I was in San Jose for the Apple developer conference in February 2000. California in winter is different from London in winter, but it would be different anyway. It felt like being on a film set; the visual perfection and order, the feeling of everything being staged. The gas station forecourt lawns have sprinklers built into them so they don’t go brown in the heat.
My hotel was next to the technology museum and the art museum. San Jose Museum of Art’s logo was a distended red star; there was a show of conceptual art on. I eventually found a McDonalds and was served an outsized meal by someone who couldn’t understand my Briddish accent. I went into a bookshop, a grocery. The colours, packaging and smells were different. Brown paper, cinnamon. I saw offices for Bank of America and Adobe. Walking around the wide streets and sidewalks I found the old quarter, wooden houses with people who didn’t have anything to lose in the impending dot-com crash sat on the steps.
The freeway to San Jose had adverts for dot-coms on its billboards. I’d just left a company that did work for dot-coms and I was at a company that wanted to be a dot-com rather than write another hit game.
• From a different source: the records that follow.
-- ==== Sys2Proof/Machine/Registers.lean ====
section
/-! DEFINITION. The control-space registers of R3 to R13, R21 and R22: every register of the spec's register tables with
its block, offset, fields, access codes and reset value. A field that the tables call fused, kept, pins or from
flash has the reset value that notes/assumptions/2.md names. -/
namespace Sys2Proof.Machine

/-- Access codes of R9. -/
inductive Acc where
  | ro | rw | wo | w1c | w1s | rwl
  deriving DecidableEq, Repr

/-- The register blocks of R21 and R22. -/
inductive Blk where
  | mod | blf | pwr | pln | tlr | eth | hst | kep | dbg | lnk | rgn | blk | cel | vlt
  deriving DecidableEq, Repr

/-- The counter groups of R13, each latched by one SNAP field. -/
inductive Grp where
  | rgn | pln | cel | vlt | lnk | ni | wgt | tlr | det | eth | pwr | dbg
  deriving DecidableEq, Repr

/-- One register: its block, offset, index stride and count, reset value, and for a counter group the bits that read
from the latch (R13). -/
structure Reg where
  blk : Blk
  off : Nat
  stride : Nat
  count : Nat
  reset : Nat
  grp : Option Grp
  latched : Nat
  deriving DecidableEq, Repr

/-- One field of a register: bits hi to lo with an access code (R9). -/
structure Fld where
  reg : Reg
  hi : Nat
  lo : Nat
  acc : Acc
  deriving DecidableEq, Repr

/-- The base of block instance u (R21, R22). -/
def blkBase : Blk → Nat → Nat
  | .mod, _ => 0
  | .blf, _ => 0x10000
  | .pwr, _ => 0x20000
  | .pln, _ => 0x30000
  | .tlr, _ => 0x40000
  | .eth, u => 0x50000 + u * 0x8000
  | .hst, _ => 0x60000
  | .kep, _ => 0x70000
  | .dbg, _ => 0x80000
  | .lnk, u => 0x100000 + u * 0x10000
  | .rgn, u => 0x1000000 + u * 0x100000 + 0xC0000
  | .blk, u => 0x1000000 + (u / 5) * 0x100000 + (u % 5) * 0x20000 + 0x18000
  | .cel, u => 0x1000000 + (u / 17 / 5) * 0x100000 + (u / 17 % 5) * 0x20000 + (u % 17) * 0x1000
  | .vlt, u => 0x2000000 + u * 0x100000

/-- How many instances a block has (R16). -/
def blkCount : Blk → Nat
  | .eth => 2 | .lnk => 18 | .rgn => 16 | .blk => 80 | .cel => 1360 | .vlt => 8
  | _ => 1

/-- The control-space address of entry i of register r in block instance u. -/
def Reg.addr (r : Reg) (u i : Nat) : Nat := blkBase r.blk u + r.off + r.stride * i

namespace R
I saw Steve Jobs live on stage, listened to lots of technology presentations, and negotiated an open source license with a company that wasn’t there for a product I’ve never finished.
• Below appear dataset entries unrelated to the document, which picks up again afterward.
/-- Freeze and resume (R530 to R536), beyond the DBG_ registers. -/
structure Freeze where
  tz : Option Nat := none            -- the freeze tick, from arming until the resume
  src : Nat := 0                     -- DBG_STATUS.FREEZE_SRC's code
  timeFault : Bool := false          -- TIME_FAULT was raised since TZ
  domains : Nat := 0                 -- the domains that were ON at TZ
  drives : Bool := false             -- the module drives FREEZE_N low until TZ
  faultMode : Bool := false          -- MODE of the armed resume
  deriving DecidableEq, Repr

/-- A vault-engine command with the tenancy that sent it, none for steward and unscheduled traffic of no tenancy (R230). -/
structure EngCmd where
  bytes : List (BitVec 8)
  ten : Option Nat
  step : Nat := 0            -- the tenancy's step when the record reached the vault (R358)
  move : Nat := 0            -- the transfer that carried it
  off : Nat := 0             -- where in that transfer its bytes begin
  at_ : Nat := 0             -- the fc, counted from hall frame 0, at which its last byte reaches the vault
  deriving DecidableEq, Repr

/-- A result that waits in the result buffer for its slot (R232). -/
structure EngResult where
  ten : Option Nat
  mslot : Nat
  dcell : Nat
  tally : Nat
  addr : Nat
  data : List (BitVec 8)
  at_ : Nat := 0             -- the ec edge, counted from hall frame 0, at which its command completed
  deriving DecidableEq, Repr

/-- A command that runs or is suspended: its queue, its duration D, whether its computation has been made and with what
result, and for a scheduled one the ec, counted from hall frame 0, at which it started (R230 to R232). -/
structure EngRun where
  cmd : EngCmd
  sched : Bool
  d : Nat
  computed : Bool := false
  result : Option EngResult := none
  start : Option Nat := none
  deriving DecidableEq, Repr

/-- A vault engine (R230 to R232). -/
structure Engine where
  sq : List EngCmd := []
  uq : List EngCmd := []
  run : Option EngRun := none
  susp : Option EngRun := none
  results : List EngResult := []
  lastOp : Nat := 0
  doneAt : Nat := 0          -- the ec edge at which the previous scheduled command completed
  deriving DecidableEq, Repr

/-- A vault (R214 to R225): DRAM bytes and poisoned granules by offset, refresh and training. -/
structure Vault where
  dram : List (Nat × BitVec 8) := []
  poison : List Nat := []
  training : Bool := false   -- switched on and not yet READY
  window : Bool := false     -- in W1 or W2
  deriving DecidableEq, Repr

/-- A scheduled transfer of the present frame: its place in R325's order, the slots that it still uses as slot, link and fc,
its bytes per slot, and its number. -/
structure Move where
  id : Nat
  mslot : Nat
  member : Nat
  ten : Nat
  rate : Nat
  uses : List (Nat × Nat × Nat)
  deriving DecidableEq, Repr

/-- A scheduled arrival or engine result on its way into a cell store (R127, R323). -/
structure Arrival where
  cell : Nat
  addr : Nat
  data : List (BitVec 8)
  tally : Option Nat
  step : Nat
  frame : Nat
  move : Nat                         -- the transfer that carries it
  off : Nat := 0                     -- where in that transfer its bytes begin
  deriving DecidableEq, Repr

/-- A scheduled vault write on its way to DRAM: pieces of vault address and bytes, its Teller slot where it is slot-checked,
its tenancy, and the step and frame of its entry's frame (R222, R229, R358). -/
structure VaultWrite where
  ten : Nat
  pieces : List (Nat × List (BitVec 8))
  tslot : Option Nat
  move : Nat
  off : Nat := 0                     -- where in that transfer its bytes begin
  step : Nat := 0
  frame : Nat := 0
  deriving DecidableEq, Repr

/-- The data of a scheduled vault read, read 96 fc before its slot (R222). -/
structure VaultRead where
  ten : Nat
  entry : Nat
  member : Nat
  data : List (BitVec 8)
  deriving DecidableEq, Repr

/-- What the mesh carries (R316 to R325), beyond the MOD_MESH registers. -/
structure Mesh where
  arrivals : List Arrival := []
  vwrites : List VaultWrite := []
  vreads : List VaultRead := []
  ecmds : List (Nat × EngCmd) := []  -- scheduled commands on their way to a global engine
  moves : List Move := []            -- the transfers of the present frame (R325)
  nextMove : Nat := 0
  deriving DecidableEq, Repr

/-- A packet: its header flit or control packet, its payload, and the port that it arrived on (R327 to R329). -/
structure Packet where
  hdr : List (BitVec 8)
  data : List (BitVec 8) := []
  port : Option Nat := none
  deriving DecidableEq, Repr

/-- A flit of VC0 for a port's windows: tenancy, hall frame, bytes, for a header its number of data flits, the transfer that
carries it with the bytes that must have come for it, and the fc, counted from hall frame 0, from which it can leave (R333). -/
structure VcFlit where
  ten : Nat
  frame : Nat
  bytes : List (BitVec 8)
  nflit : Option Nat
  move : Nat
  upto : Nat := 0
  ready : Nat := 0
  deriving DecidableEq, Repr

/-- A VC0 unit of a window in the due queue (R290): its scheduled unit time counted from hall frame 0. -/
structure DueUnit where
  ten : Nat
  sched : Nat
  win : Nat
  deriving DecidableEq, Repr

/-- A sent flit unit in the replay buffer (R285): KIND, SEQ, flit, how many replays began from it, and for VC0 its place in
the schedule. -/
structure TxUnit where
  kind : Nat
  seq : Nat
  bytes : List (BitVec 8)
  count : Nat := 0
  due : Option DueUnit := none
  deriving DecidableEq, Repr

/-- A link port (R276 to R310), beyond its registers. -/
structure Port where
  ut : Nat := 0                      -- the next unit time of the present frame
  due : List DueUnit := []
  flits : List VcFlit := []
  vc1 : List Packet := []
  vc2 : List Packet := []
  rest : List (List (BitVec 8)) := [] -- data flits left of the VC1 packet whose header was sent
  restFrom : Option Nat := none      -- the port on which that packet arrived
  nakOut : Option (List (BitVec 8)) := none
  ctl : List (List (BitVec 8)) := []  -- other control units that wait
  buffer : List TxUnit := []         -- the replay buffer, oldest first
  nak : Option Nat := none           -- the unit that the newest NAK names, until its replay begins
  replay : Option Nat := none        -- the next unit of the replay in progress
  replayEnd : Nat := 0               -- where that replay ends
  accepted : Bool := false           -- a unit has been accepted since training
  parts : List (Nat × Packet) := []  -- packets that are arriving, by virtual channel
  arrived : List Packet := []        -- whole packets of VC1 and VC2 in the receive buffer
  rx0 : List Packet := []            -- whole VC0 packets in the receive buffer
  leaves : List (Nat × Nat × Bool) := [] -- credits to free: the fc from hall frame 0, the class, and whether it is a header's (R297)
  peerCaps : List (Nat × Nat) := []  -- the peer's capacities: header of TC t at 2t, data at 2t + 1
  peerSeen : Bool := false
  peerVer : Nat := 0                 -- the versions that the peer's CONFIG advertised
  peerExpect : Option Nat := none    -- RX_EXPECT of the peer's FRT_REQ
  toActive : Bool := false           -- ACTIVE at the next Bell
  frtLanes : Bool := false           -- the FRT in progress, or the replay that follows it, is for lane loss
  probEnd : Nat := 0                 -- the frame in which probation ends
  calFrame : Option Nat := none      -- the frame of an announced transmit PLL calibration
  peerCal : Option Nat := none       -- the frame in which the peer calibrates
  cause : Option Nat := none         -- CAUSE of the lag episode in progress
  lateMax : Nat := 0                 -- its largest lateness
  lateWins : List (Nat × Nat) := []  -- the windows carried in it: tenancy and window
  scramblers : List (BitVec 31) := [] -- the transmit lanes' scrambler states (R279)
  wire : List (Nat × List (BitVec 2)) := [] -- the PAM4 levels that each lane sent in the last unit, symbol 0 first (R279, R304)
  cal : Nat := 0                     -- CAL_NOTICE units left to send (R283, R306)
  nakAt : Nat := 0                   -- the unit time, counted from hall frame 0, at which the last NAK left (R286)
  limit : Bool := false              -- the retrain in progress is for the replay limit: probation follows it (R289)
  reConf : Bool := false             -- RETRAIN has equalised again and sends CONFIG units (R298)
  deriving DecidableEq, Repr

/-- Where a re-send reads a payload again, and who learns of the outcome (R331, R343, R346). -/
inductive Sender where
  | steward
  | cell (c : Nat) (tally : Option Nat) (grp : Nat)
  | notice
  | reader
  | mover (fwd : Bool) (op : Nat)
  | chain (hop : Nat)
  deriving DecidableEq, Repr

/-- A re-send record (R343): the packet's header, where its payload lies, and its attempts. -/
structure Resend where
  tag : Nat
  hdr : List (BitVec 8)
  src : Nat            -- cell-store address of a cell's send, else vault address
  mask : Nat := 0      -- of an interleaved source, the vaults that it spreads over (R218)
  bytes : Nat
  attempt : Nat := 1
  from_ : Sender
  deriving DecidableEq, Repr

/-- A READ_REQ that the read engine serves (R346). -/
structure ReadReq where
  dst : Nat
  pkey : Nat
  src : Nat
  bytes : Nat
  target : Nat
  rtally : Nat
  deriving DecidableEq, Repr

/-- An unscheduled packet in an input of a router (R320): its flits that wait here and those still to leave, the routers still to
pass, and where it leaves the mesh: a port, or 18 for the network interface. -/
structure MeshPkt where
  pkt : Packet
  id : Nat
  total : Nat
  here : Nat
  left : Nat
  path : List Nat
  dest : Nat
  vc : Nat
  bridge : Nat
  deriving DecidableEq, Repr

/-- The network interface (R335 to R348), beyond its registers. -/
structure Ni where
  nextTag : Nat := 0
  nextGrp : Nat := 0
  nextPkt : Nat := 0                 -- tells the packets on the mesh apart
  records : List Resend := []
  waiting : List Resend := []        -- unscheduled packets that wait for a record or for HOLD to end
  again : List Nat := []             -- tags whose packets are to be sent again
  filter : List (Nat × Nat) := []    -- SRC_ID and TAG of the packets applied, newest first
  notices : List Packet := []        -- replies in the notice buffer
  inbox : List Packet := []          -- packets delivered to the interface
  reads : List ReadReq := []
  ucmds : List (Nat × EngCmd × Packet) := [] -- unscheduled commands on their way to an engine, with their packets
  routers : List (Nat × List (Nat × List MeshPkt)) := [] -- per router, the waiting packets of each input
  deriving DecidableEq, Repr

/-- A chunk that the mover tracks (R365): shard record, chunk and marked granules. -/
structure Chunk where
  shard : Nat
  chunk : Nat
  marks : List Nat
  deriving DecidableEq, Repr

/-- The weight mover (R363 to R371), beyond the MOD_WGT registers. -/
structure Mover where
  op : Nat := 0                      -- tells operations apart
  slot : Option Nat := none          -- the image slot of an IMG = 1 operation
  ten : Nat := 0
  bank : Bool := false
  srcOvr : Bool := false             -- SRC_OVR when the LOAD was written
  done : List (Nat × Nat) := []      -- done bits: shard record and chunk
  crcs : List ((Nat × Nat) × Nat) := [] -- the CRC-32C of each done chunk as it was read back (R366)
  open_ : List Chunk := []
  fetching : List (Nat × Nat) := []  -- chunks whose data has been asked for
  forward : List (Nat × Nat × Nat) := [] -- what is to be forwarded: shard record, chunk and child, in order (R368)
  unacked : Nat := 0                 -- forwarded packets not acknowledged
  passed : List Nat := []            -- shards whose check passed
  failed : Bool := false             -- the last operation was a LOAD that failed: its done bits stay (R371)
  held : Option Nat := none          -- MOD_WGT_CTRL of a LOAD written while frozen (R533)
  deriving DecidableEq, Repr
In the evenings I talked Evie on the other side of the Atlantic, called room service and tried to work out how chicken was a vegetable, raided the minibar, watched episodes of “Xena: Warrior Princess” that hadn’t been shown in the UK yet, and beat off my jet lag.
This all worked its way into the art that I made sat on my hotel bed with my new blueberry iBook running a copy of Corel Draw! that nothing will run or read now.

Click here to see the work.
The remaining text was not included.